Thermal Leaks

How to Find Thermal Leaks in Your Home: 6 Proven Methods (From Free to Thermal Cameras)

Stop paying to heat the outdoors. The average home bleeds $200–$500 per year through invisible drafts. Here is every method — from a free incense test to professional-grade thermal cameras — so you can find the exact problem and fix it this weekend.
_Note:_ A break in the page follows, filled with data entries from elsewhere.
-- ==== Sys2Proof/Tests/Slice0.lean ====
section
/-! SUPPORT. Tests, each on fixed values taken from the spec (95_test_vectors.md, the examples of the rules), and a named witness for the
hypotheses of every statement of Obligations.lean. -/

namespace Sys2Proof.Tests

open Sys2Proof.Machine

/-- The output ports an outcome leaves. -/
def outputsOf (r : Result) : Option Outputs :=
  match r with
  | .next t => some t.out
  | .fault _ => none
  | .refused _ => none

/-- The output ports of one operation, run at reset under the default parameters. -/
def ran (i : Instr) : Option Outputs := outputsOf (exec i State.reset)

/-- The same under other parameters. -/
def ranUnder (c : Config) (i : Instr) : Option Outputs := outputsOf (exec i { State.reset with cfg := c })

/-- A state with a phase of the host and an operation on the ports, and the bus's next answers. -/
def hostAt (ph : Phase) (i : Instr) (replies : List (Option Nat)) (bytes : List Byte) : State :=
  { State.reset with phase := ph, req := encode 32 i, busReplies := replies, devBytes := bytes }

/-! WellFormed refuses an integer that does not fit `IA`, in each constructor that has one (D6), and admits the ends. -/

theorem test_wf_encOs : (Instr.encOs 2147483648).wf 32 = false ∧ (Instr.encOs 2147483647).wf 32 = true := by decide
theorem test_wf_encCtrl1 : (Instr.encCtrl1 (-2147483649) true true true).wf 32 = false := by decide
theorem test_wf_encBarIn : (Instr.encBarIn 4294967295).wf 32 = false ∧ (Instr.encBarIn (-2147483648)).wf 32 = true := by decide
theorem test_wf_encOffH : (Instr.encOffH (-2147483649)).wf 32 = false := by decide
theorem test_wf_encOffP : (Instr.encOffP 2147483648).wf 32 = false ∧ (Instr.encOffP 131072).wf 18 = false ∧
    (Instr.encOffP 131071).wf 18 = true := by decide

/-! Decoding: every operation's code written out bit by bit from R71, with a value on each port it names. -/

/-- A request with distinct values on every port. -/
def ports (op : BitVec 5) : Request :=
  { op := op, b0 := 0x81, b1 := 0x42, b2 := 0x24, ia := 0xFFFFFE00, qa := mkRat (-3) 2, fa := true, fb := false, fc := true }

def decoded (op : BitVec 5) : Option Instr := (decode 32 (ports op)).toOption

theorem test_decode_DEC_Q16_4 : decoded 0b00000 = some (.decQ16_4 0x81 0x42 0x24) := by decide
theorem test_decode_DEC_Q18_2 : decoded 0b00001 = some (.decQ18_2 0x81 0x42 0x24) := by decide
theorem test_decode_DEC_Q8_4 : decoded 0b00010 = some (.decQ8_4 0x81 0x42) := by decide
theorem test_decode_ENC_OS : decoded 0b00011 = some (.encOs (-512)) := by decide
theorem test_decode_ENC_ALT : decoded 0b00100 = some (.encAlt true) := by decide
theorem test_decode_ENC_RST : decoded 0b00101 = some (.encRst true) := by decide
theorem test_decode_ENC_SBYB : decoded 0b00110 = some (.encSbyb true) := by decide
theorem test_decode_ENC_EVENT : decoded 0b00111 = some (.encEvent true false) := by decide
theorem test_decode_ENC_CTRL1 : decoded 0b01000 = some (.encCtrl1 (-512) true false true) := by decide
theorem test_decode_DEC_CTRL1 : decoded 0b01001 = some (.decCtrl1 0x81) := by decide
theorem test_decode_DEC_STATUS : decoded 0b01010 = some (.decStatus 0x81) := by decide
theorem test_decode_REG_WIDTH : decoded 0b01011 = some (.regWidth 0x81) := by decide
theorem test_decode_ENC_BAR_IN : decoded 0b01100 = some (.encBarIn (-512)) := by decide
theorem test_decode_DEF_SLP : decoded 0b01101 = some .defSlp := by decide
theorem test_decode_ENC_OFF_H : decoded 0b01110 = some (.encOffH (-512)) := by decide
theorem test_decode_ENC_OFF_P : decoded 0b01111 = some (.encOffP (-512)) := by decide
theorem test_decode_ENC_OFF_T : decoded 0b10000 = some (.encOffT (mkRat (-3) 2)) := by decide
/-- `W_INT` (R6): the same wires of a port of 18 bits, the narrowest D6 lets it be, are another integer. -/
theorem test_decode_W_INT :
    (decode 18 (ports 0b00011)).toOption = some (.encOs (-512)) ∧
    (decode 18 { ports 0b00011 with ia := 0x20007 }).toOption = some (.encOs (-131065)) ∧
    (decode 32 { ports 0b00011 with ia := 0x20007 }).toOption = some (.encOs 131079) := by decide
theorem test_decode_reserved : ∀ n ∈ List.range 15, decoded (BitVec.ofNat 5 (0x11 + n)) = none := by decide

theorem test_table_rows_do_not_overlap : opcodeTable.Pairwise (fun r q => r.pattern ≠ q.pattern ∧ r.mnemonic ≠ q.mnemonic) := by
  decide

/-! Vectors of L1 and L2. -/

theorem test_DEC_Q16_4 :
    ran (.decQ16_4 0xFF 0x38 0x80) = some (decoderResult 0xFFFFFF38 8 0xFF388) ∧
    ran (.decQ16_4 0x12 0x34 0x5F) = some (decoderResult 0x00001234 5 0x12345) ∧
    ran (.decQ16_4 0x7F 0xFF 0xF0) = some (decoderResult 0x00007FFF 15 0x7FFFF) := by decide
theorem test_DEC_Q18_2 :
    ran (.decQ18_2 0x01 0x90 0x30) = some (decoderResult 0x00000640 3 0x01903) ∧
    ran (.decQ18_2 0x62 0xF3 0xA0) = some (decoderResult 0x00018BCE 2 0x62F3A) ∧
    ran (.decQ18_2 0xFF 0xFF 0xFF) = some (decoderResult 0x0003FFFF 3 0xFFFFF) := by decide
theorem test_DEC_Q8_4 :
    ran (.decQ8_4 0xF6 0x40) = some (decoderResult 0xFFFFFFF6 4 0x00F64) ∧
    ran (.decQ8_4 0x19 0x0F) = some (decoderResult 0x00000019 0 0x00190) ∧
    ran (.decQ8_4 0x7F 0xF0) = some (decoderResult 0x0000007F 15 0x007FF) := by decide
theorem test_values :
    signedValue 0xFFFFFFFF 8 = mkRat (-1) 2 ∧ signedValue 0x0000012C 4 = mkRat 30025 100 ∧
    unsignedValue 0x00000640 3 = mkRat 160075 100 := by decide
theorem test_ENC_OS :
    ran (.encOs 5) = some (byteResult 0x26 0x28) ∧ ran (.encOs 7) = some (byteResult 0x26 0x38) ∧
    ran (.encOs 8) = some (errorResult 0b01) ∧ ran (.encOs (-1)) = some (errorResult 0b01) := by decide
theorem test_ENC_ALT : ran (.encAlt true) = some (byteResult 0x26 0x80) ∧ ran (.encAlt false) = some (byteResult 0x26 0x00) := by decide
theorem test_ENC_RST : ran (.encRst true) = some (byteResult 0x26 0x04) ∧ ran (.encRst false) = some (byteResult 0x26 0x00) := by decide
theorem test_ENC_SBYB : ran (.encSbyb true) = some (byteResult 0x26 0x01) ∧ ran (.encSbyb false) = some (byteResult 0x26 0x00) := by decide
theorem test_ENC_EVENT :
    ran (.encEvent true false) = some (byteResult 0x13 0x05) ∧ ran (.encEvent false true) = some (byteResult 0x13 0x06) := by decide
theorem test_ENC_CTRL1 :
    ran (.encCtrl1 3 true false true) = some (byteResult 0x26 0x99) ∧ ran (.encCtrl1 0 false true false) = some (byteResult 0x26 0x04) ∧
    ran (.encCtrl1 7 true true true) = some (byteResult 0x26 0xBD) ∧ ran (.encCtrl1 8 true true true) = some (errorResult 0b01) := by decide
theorem test_DEC_CTRL1 :
    ran (.decCtrl1 0x99) = some (ctrlResult 3 true false true) ∧ ran (.decCtrl1 0x42) = some (ctrlResult 0 false false false) ∧
    ran (.decCtrl1 0x04) = some (ctrlResult 0 false true false) := by decide
theorem test_DEC_STATUS :
    ran (.decStatus 0x0C) = some (statusResult true true false) ∧ ran (.decStatus 0x02) = some (statusResult false false true) ∧
    ran (.decStatus 0xF1) = some (statusResult false false false) := by decide
theorem test_REG_WIDTH :
    ran (.regWidth 0x01) = some (integerResult 3) ∧ ran (.regWidth 0x02) = some (integerResult 0) ∧
    ran (.regWidth 0x1E) = some (integerResult 2) ∧ ran (.regWidth 0x2D) = some (integerResult 1) ∧
    ran (.regWidth 0x20) = some (integerResult 0) ∧ ran (.regWidth 0xFF) = some (integerResult 0) := by decide
theorem test_register_map : regMap.length = 31 ∧ (∀ e ∈ regMap, addrOf e.name = e.addr) ∧
    regMap.map (fun e => (e.addr.toNat, e.width)) = registerMapRows := by decide
theorem test_ENC_BAR_IN :
    ran (.encBarIn 101326) = some (twoByteResult 0x14 0xC5 0xE7) ∧ ran (.encBarIn 131071) = some (twoByteResult 0x14 0xFF 0xFF) ∧
    ran (.encBarIn 131072) = none ∧ ran (.encBarIn (-1)) = none := by decide
theorem test_ENC_BAR_IN_wrap :
    ranUnder { barInOverflow := .wrap } (.encBarIn 131074) = some (twoByteResult 0x14 0x00 0x01) ∧
    ranUnder { barInOverflow := .wrap } (.encBarIn (-1)) = none := by decide
theorem test_DEF_SLP : ran .defSlp = some (integerResult 0x00018BCE) := by decide
theorem test_ENC_OFF_H :
    ran (.encOffH (-128)) = some (byteResult 0x2D 0x80) ∧ ran (.encOffH 127) = some (byteResult 0x2D 0x7F) ∧
    ran (.encOffH 128) = none ∧ ran (.encOffH (-129)) = none := by decide
theorem test_ENC_OFF_P :
    ran (.encOffP 508) = some (byteResult 0x2B 0x7F) ∧ ran (.encOffP (-5)) = some (byteResult 0x2B 0xFF) ∧
    ran (.encOffP (-511)) = some (byteResult 0x2B 0x81) ∧ ran (.encOffP 509) = some (errorResult 0b01) := by decide
theorem test_ENC_OFF_P_floor :
    ranUnder { presOffRound := .floor } (.encOffP (-5)) = some (byteResult 0x2B 0xFE) ∧
    ranUnder { presOffRound := .floor } (.encOffP (-511)) = some (byteResult 0x2B 0x80) := by decide
theorem test_ENC_OFF_T :
    ran (.encOffT (mkRat 127 16)) = some (byteResult 0x2C 0x7F) ∧ ran (.encOffT (mkRat (-1) 10)) = some (byteResult 0x2C 0xFF) ∧
    ran (.encOffT (mkRat (-1) 32)) = some (byteResult 0x2C 0x00) ∧ ran (.encOffT (mkRat 794 100)) = some (errorResult 0b01) ∧
    ran (.encOffT (mkRat (-129) 16)) = some (errorResult 0b01) := by decide
theorem test_ENC_OFF_T_parameters :
    ranUnder { tempOffRound := .floor } (.encOffT (mkRat (-1) 32)) = some (byteResult 0x2C 0xFF) ∧
    ranUnder { tempOffRound := .nearest } (.encOffT (mkRat 1 32)) = some (byteResult 0x2C 0x01) ∧
    ranUnder { tempOffRound := .nearest } (.encOffT (mkRat (-1) 32)) = some (byteResult 0x2C 0xFF) ∧
    ranUnder { tempOffsetTarget := .offPres } (.encOffT (-8)) = some (byteResult 0x2B 0x80) := by decide

/-- R74: a reserved code drives `E_ILLEGAL_OP` and nothing else. -/
theorem test_reserved_op : outputsOf (evaluate (State.reset.withFetchWord 8 0x15)) = some (errorResult 0b10) := by decide

/-! One step of the host, in P1, P3 and P4 of L3. -/

/-- The trace and the results after one step. -/
def stepped (s : State) : Option (List BusEvent × List CallResult) :=
  match step s with
  | .next t => some (t.trace, t.results)
  | .fault _ => none
  | .refused _ => none
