-- ==== Sys2Proof/Machine/Mixer.lean ====
section
/-! DEFINITION. The MEP's parameter sets: curves and levels (R165, R171), the ownership of the preload
(R158, R159), and the take of the active set with what it hands on (R155, R157, R172). -/

namespace Sys2Proof.Machine

open Sys2Proof

/-- The source that shows an input. -/
def sourceOfInput : Input → Source
  | .a => .a
  | .b => .b
  | .c => .c

/-- The input that a source shows, if it shows one. -/
def Source.input : Source → Option Input
  | .a => some .a
  | .b => some .b
  | .c => some .c
  | .black => none
  | .bars => none

/-! ## Curves (R165) -/

/-- A curve evaluated for `progress`, 0 to 4,096: straight between points, rounded toward c[i]. -/
def curveAt (curve : Table Nat 17) (progress : Nat) : Nat :=
  if h : progress < 4096 then
    let i : Nat := progress / 256
    let lo := curve.get ⟨i, by omega⟩
    let hi := curve.get ⟨i + 1, by omega⟩
    (lo + Int.tdiv (((hi : Int) - lo) * (progress % 256 : Nat)) 256).toNat
  else curve.get 16

/-- The level formed from P′ for a MIX or a WIPE (R165). -/
def levelOf : Transition → Nat → Nat
  | .wipe, p' => p'
  | _, p' => (p' + 2) / 4

/-- The level at which background 2 is shown in full. -/
def fullLevel : Transition → Nat
  | .wipe => 4096
  | _ => 1024

/-- The curve of a number in 0 to 3. -/
def Mep.curve (m : Mep) (n : Nat) : Table Nat 17 :=
  m.curves.get (if h : n < 4 then ⟨n, h⟩ else 0)

/-! ## Auto-take (R170, R171) -/

/-- The moves at the end of a take: background 2 becomes background 1, level 0, owner HOST. -/
def Mep.endTake (m : Mep) : Mep :=
  { m with preload := { m.preload with bg1 := m.preload.bg2, level := 0 }, take := none, owner := .host }

/-- The counter has passed the take's duration (R171). -/
def Take.over (t : Take) : Bool :=
  match t.kind with
  | .cut => decide (1 ≤ t.count)
  | _ => decide (t.duration < t.count)

/-- End the take if its counter has passed its duration. -/
def Mep.endTakeIfOver (m : Mep) : Mep :=
  match m.owner, m.take with
  | .auto, some t => if t.over then m.endTake else m
  | _, _ => m

/-- The level that the auto-take counter writes at count n (R171). -/
def Mep.takeLevel (m : Mep) (t : Take) : Nat :=
  match t.kind with
  | .cut => 1024
  | k => levelOf k (curveAt (m.curves.get t.curve) (t.count * 4096 / t.duration))

/-- One field start of a running take: count, then write the level or end (R171). -/
def Mep.advanceTake (m : Mep) : Mep :=
  match m.owner, m.take with
  | .auto, some t =>
    let t' := { t with count := t.count + 1 }
    if t'.over then { m with take := some t' }.endTake
    else { m with take := some t', preload := { m.preload with level := m.takeLevel t' } }
  | _, _ => m

/-! ## Ownership of the preload (R158, R159) -/

/-- The EDS's claim: a running take is completed, the host set is held, the owner is EDS. -/
def Mep.claim (m : Mep) : Mep :=
  let m' := match m.owner with
    | .auto => m.endTake
    | _ => m
  { m' with held := m'.preload, owner := .eds }

/-- The EDS's release: the held host set back, level 0, owner HOST; nothing unless the EDS owns. -/
def Mep.release (m : Mep) : Mep :=
  match m.owner with
  | .eds => { m with preload := { m.held with level := 0 }, owner := .host }
  | _ => m

/-! ## The take (R155, R157, R172) -/

/-- The substitution decision for an input (R155). -/
def Part.substituteOf (p : Part) (i : Input) : Option Policy :=
  if (p.siu i).state = .inWindow then none else some (p.siu i).policy

/-- The active set taken at the first active line (R157). -/
def Part.takenSet (p : Part) : ActiveSet :=
  { params := p.mep.preload, owner := p.mep.owner
    pattern := p.mep.patterns.get p.mep.preload.pattern
    subst := ⟨[p.substituteOf .a, p.substituteOf .b, p.substituteOf .c], rfl⟩
    std := p.rtu.std
    onAir := p.rtu.lock == .locked || p.rtu.lock == .freewheel }

/-- An input is substituted in an active set. -/
def ActiveSet.substituted (a : ActiveSet) (i : Input) : Bool := (a.subst.get i.idx).isSome

/-- An input is in use in an active set (R172): named by a background, or by fill or key input while
the key is on. -/
def ActiveSet.uses (a : ActiveSet) (i : Input) : Bool :=
  a.params.bg1.input == some i || a.params.bg2.input == some i ||
    (a.params.keyOn && (a.params.fill.input == some i || a.params.keyInput == i))

/-- The source substituted signal (R172). -/
def ActiveSet.reportsSubstitution (a : ActiveSet) : Bool :=
  a.owner == .eds && allInputs.any (fun i => a.uses i && a.substituted i)

/-- An input contributes to the active PGM set (R172). -/
def ActiveSet.contributes (a : ActiveSet) (i : Input) : Bool :=
  a.onAir && !a.substituted i &&
    ((a.params.bg1.input == some i && decide (a.params.level < fullLevel a.params.transition))
      || (a.params.bg2.input == some i && decide (0 < a.params.level))
      || (a.params.fill.input == some i && a.params.keyOn))

/-- The MEP takes the active set and hands the contributions to the GTU and a substitution to the EDS,
which marks the active slot (R143, R157, R172). -/
def Part.takeActiveSet (p : Part) : Part :=
  let a := p.takenSet
  let q := p.modMep (fun m => { m with
    active := a
    contrib := ⟨[a.contributes .a, a.contributes .b, a.contributes .c], rfl⟩ })
  match a.reportsSubstitution, p.eds.active with
  | true, some n => q.modSlot n (fun s => { s with run := { s.run with substituted := true } })
  | _, _ => q

end Sys2Proof.Machine
end

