-- ==== Sys2Proof/Machine/Position.lean ====
section
/-! DEFINITION. Tape positions and chase: the chase computation (sections 7.3 to 7.6), the position
records, their advance and the measurements (sections 4.3 to 4.5), and the standard-change event. -/

namespace Sys2Proof.Machine

open Sys2Proof

/-! ## The chase computation (R108 to R115) -/

/-- `round(x / 4)` with halves away from zero (0.6.2). -/
def roundQuarter (x : Int) : Int := if 0 ≤ x then (x + 2) / 4 else -((2 - x) / 4)

/-- The chase error (R109). -/
def chaseError (c : Counting) (player recorder playerIn recorderIn : Nat) : Int :=
  let r := c.sym ((recorder : Int) - recorderIn)
  let target := ((playerIn : Int) + r) % c.day
  c.sym ((player : Int) - target)

/-- The speed demand for an error (R110). -/
def speedLaw (q : ChaseParams) (e : Int) : Int :=
  256 - clampInt (-q.slew) q.slew (roundQuarter (e * q.gain))

/-- The lock judgement of one computation (R111). -/
def lockJudged (q : ChaseParams) (f : FieldId) (e : Int) (k : ChaseItems) : ChaseItems :=
  match k.state with
  | .pullIn =>
    match f with
    | .one =>
      if e = 0 then
        { k with lockCount := min (k.lockCount + 1) q.lockRun
                 state := if q.lockRun ≤ k.lockCount + 1 then .locked else .pullIn }
      else { k with lockCount := 0 }
    | .two => k
  | .locked => if e.natAbs < q.unlock then k else { k with lockCount := 0, state := .pullIn }
  | _ => k

/-- PULL_IN or LOCKED: the states in which a deck's measurements make computations (R108). -/
def ChaseState.computing : ChaseState → Bool
  | .pullIn => true
  | .locked => true
  | _ => false

/-- The deck becomes LOST with the error given; the EDS hears why (R112, R113). -/
def Part.loseChase (p : Part) (d : DeckNo) (e : Int) (r : Reason) : Part :=
  (p.modDeck d (fun k => { k with chase := { k.chase with state := .lost, error := e, lockCount := 0 } })).chaseLost r

/-- One computation for a chasing player against the recorder, in the order of R115. -/
def Part.computeWith (p : Part) (d r : DeckNo) : Part :=
  let o := p.chu.own.get d
  let e := chaseError p.counting (p.deck d).position.position (p.deck r).position.position o.playerIn o.recorderIn
  if p.chu.params.window < e.natAbs then p.loseChase d e .chaseRange
  else
    let v := speedLaw p.chu.params e
    let q := (p.modDeck d (fun k =>
      { k with chase := lockJudged p.chu.params p.rtu.fieldId e { k.chase with error := e, speed := v } })).wantSpeed d v
    if p.chu.syncWatch && decide (p.chu.params.sync < e.natAbs) then q.syncLost else q

/-- A computation is made only with both records valid (R108). -/
def Part.compute (p : Part) (d : DeckNo) : Part :=
  match p.recorder with
  | none => p
  | some r =>
    if (p.deck d).position.valid && (p.deck r).position.valid then p.computeWith d r else p

/-- The next field start is due at this instant: the RTU timing has completed its field (R3), or one that fell due
at the instant of a snap has not been declared (R9). -/
def Rtu.fieldStartDue (r : Rtu) : Bool :=
  r.timing.owes.isSome || decide (Config.fieldLen r.std r.timing.counted ≤ r.timing.elapsed - r.timing.placed)

/-- The position measured signal (R63, R108): a computation at once, or held where a field start has
come and the TCU has not yet made its step. -/
def Part.positionMeasured (p : Part) (d : DeckNo) : Part :=
  if (p.deck d).chase.state.computing then
    if p.rtu.fieldStartDue then p.modChase d (fun o => { o with pending := true }) else p.compute d
  else p

/-- A held computation is made once both records have made the field start step (R108). -/
def Part.computeHeld (p : Part) (d : DeckNo) : Part :=
  if (p.chu.own.get d).pending then
    let q := p.modChase d (fun o => { o with pending := false })
    if (p.deck d).chase.state.computing then q.compute d else q
  else p

/-- One deck is lost to a stale position if it is in PULL_IN or LOCKED (R113). -/
def Part.loseStale (p : Part) (d : DeckNo) : Part :=
  if (p.deck d).chase.state.computing then p.loseChase d (p.deck d).chase.error .positionStale else p

/-- The position invalidated signal with cause STALE: the player itself, or every chasing player where
the recorder went stale, in deck order (R113). -/
def Part.positionStale (p : Part) (d : DeckNo) : Part :=
  if (p.deck d).role = .recorder then p.each allDecks (fun x q => q.loseStale x) else p.loseStale d

/-! ## The field start step of one record (R61, R62) -/

/-- The motion of a transport (R61). -/
def motionOf (t : Transport) (speed : Int) : Int :=
  match t with
  | .play => 256
  | .record => 256
  | .variableSpeed => speed
  | _ => 0

/-- A transport that shuttles. -/
def isShuttle : Transport → Bool
  | .fastFwd => true
  | .rewind => true
  | _ => false

/-- An age counts one field start, stopping at 255. -/
def aged (n : Nat) : Nat := min 255 (n + 1)

/-- The position after `fields` steps of 1/256 field (R62, R65). -/
def moved (day : Nat) (position : Nat) (amount : Int) : Nat := (((position : Int) + amount / 256) % day).toNat

/-- The ages of step 1 of R62, and the motion of R61. -/
def PosRec.agedWith (r : PosRec) (v : Int) : PosRec :=
  { r with age := aged r.age, vitcAge := aged r.vitcAge, deckAge := aged r.deckAge, motion := v }

/-- Step 3 of R62. -/
def PosRec.stepped (r : PosRec) (day : Nat) (v : Int) : PosRec :=
  { r with position := moved day r.position (r.acc + v), acc := (((r.acc : Int) + v) % 256).toNat }

/-- A record becomes invalid with source ESTIMATE (R62). -/
def PosRec.invalidated (r : PosRec) : PosRec := { r with valid := false, source := .estimate }

/-- A valid record whose age exceeds 30 (R62, step 4). -/
def PosRec.stale (r : PosRec) : Bool := r.valid && decide (30 < r.age)

/-- Steps 1 to 3 of R62 for a record of this transport and speed. -/
def PosRec.advanced (r : PosRec) (day : Nat) (t : Transport) (speed : Int) : PosRec :=
  let v := motionOf t speed
  let a := r.agedWith v
  if isShuttle t then { a.invalidated with acc := 0 }
  else if a.valid then a.stepped day v
  else a

/-- Step 4 of R62 and its signal: a stale record becomes invalid with cause STALE. -/
def Part.judgeStale (p : Part) (d : DeckNo) : Part :=
  if (p.deck d).position.stale then
    (p.modDeck d (fun k => { k with position := k.position.invalidated })).positionStale d
  else p

/-- The TCU's field start step for one record, with its signal of an invalidation by cause STALE (R62, R63). -/
def Part.advanceRecord (p : Part) (d : DeckNo) : Part :=
  let k := p.deck d
  (p.modDeck d (fun x => { x with position := x.position.advanced p.counting.day k.transport k.speed })).judgeStale d

/-- The position advanced signal of a valid record of the recorder, to the EDS (R63, R141). -/
def Part.signalAdvance (p : Part) (d : DeckNo) : Part :=
  if (p.deck d).position.valid && (p.deck d).role == .recorder then p.recorderAdvanced d else p

/-! ## Measurements (R64 to R68) -/

/-- Fields elapsed from a field count to the present one (R65). -/
def Rtu.elapsedFields (r : Rtu) (field : Nat) : Nat :=
  (((r.fieldCount : Int) - field) % Config.countModulus).toNat

/-- The record that a measurement replaces (R65, R66, R68). -/
def PosRec.replaced (r : PosRec) (day position elapsed : Nat) (v : Int) (src : PosSource) : PosRec :=
  { r with position := moved day position (v * elapsed), acc := ((v * elapsed) % 256).toNat, valid := true
           age := 0, source := src }

/-- A usable VITC measurement at a deck's record (R65, R67). -/
def Part.useVitc (p : Part) (d : DeckNo) (position field : Nat) : Part :=
  let r : PosRec := { (p.deck d).position with vitcAge := 0 }
  if r.preference = .vitcFirst ∨ 2 < r.deckAge then
    (p.modDeck d (fun k => { k with position := r.replaced p.counting.day position (p.rtu.elapsedFields field) r.motion .vitc })).positionMeasured d
  else p.modDeck d (fun k => { k with position := r })

/-- A VITC measurement for a deck (R51, R64, R65). -/
def Part.vitcMeasurement (p : Part) (d : DeckNo) (x : Reading) : Part :=
  if p.tcu.settled && labelInRange p.counting x.label then
    p.useVitc d (labelPosition p.counting x.label) x.field
  else p

/-- A usable deck-reply measurement at a deck's record (R66, R67). -/
def Part.useDeckReply (p : Part) (d : DeckNo) (position field : Nat) (src : TcSource) : Part :=
  let k := p.deck d
  let r : PosRec := { k.position with deckAge := 0, tcSource := src }
  if r.preference = .deckFirst ∨ 2 < r.vitcAge then
    (p.modDeck d (fun x => { x with position := r.replaced p.counting.day position (p.rtu.elapsedFields field) (motionOf k.transport k.speed) .deck })).positionMeasured d
  else p.modDeck d (fun x => { x with position := r })

/-- A deck-reply measurement, after the reply's transport and speed are in the deck record (R64, R66). -/
def Part.deckMeasurement (p : Part) (d : DeckNo) (label : RawLabel) (src : TcSource) (field : Nat) : Part :=
  if p.convertsReply d then
    match readLabel p.counting label with
    | some (l, _) => p.useDeckReply d (labelPosition p.counting l) field src
    | none => p
  else p

/-! ## Changes of counting (R69, R70, R88) -/

/-- The record after a change of counting. -/
def PosRec.cleared (r : PosRec) : PosRec :=
  { r with position := 0, valid := false, source := .estimate, age := 255, acc := 0, vitcAge := 255, deckAge := 255 }

/-- What a change of counting does to one deck record: the position record is invalidated, a last-sent
CUE_TO becomes UNKNOWN and a pending direct CUE_TO is dropped (R69, R70, R88). -/
def Deck.countingChanged (k : Deck) : Deck :=
  { k with
    position := k.position.cleared
    sent := match k.sent with
      | .cueTo _ => .unknown
      | x => x
    direct := match k.direct with
      | some x => if x.command = .cueTo then none else some x
      | none => none }

/-- The TCU and the DLCs at a change of counting: every record invalidated, the marks emptied. -/
def Part.countingChanged (p : Part) : Part :=
  { p with decks := p.decks.map Deck.countingChanged }.clearMarks

/-- A standard-change event handed to the TCU, the EDS and the DLCs (R13, R14, R69, R88, R150). -/
def Part.standardChangeEvent (p : Part) : Part :=
  (p.countingChanged.modTcu (fun t => { t with settled := false })).edsStandardChange

end Sys2Proof.Machine
end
Updated May 2026 · 18 min read · EcoHome Intelligence
EcoHome Intelligence — We test home energy products for payback time, reliability, and ease of use. We participate in the Amazon Associates program.

In This Guide

  1. What Thermal Leaks Actually Cost You
  2. Method 1: The Free Incense Test
  3. Method 2: The Hand Test (Nighttime)
  4. Method 3: Basic Thermal Leak Detector ($25-$40)
  5. Method 4: Thermal Imaging Camera ($200-$500)
  6. Method 5: Blower Door Test (Professional)
  7. Method 6: Smoke Pencil ($15)
  8. Which Method Should You Use?
  9. How to Seal What You Find
  10. Frequently Asked Questions

What Thermal Leaks Actually Cost You

Most homeowners know their house is drafty. What they don't know is the exact price tag.

The U.S. Department of Energy estimates that air leaks account for 25–40% of home heating and cooling costs. For a household spending $2,000 per year on energy, that is $500–$800 flying out the window — literally.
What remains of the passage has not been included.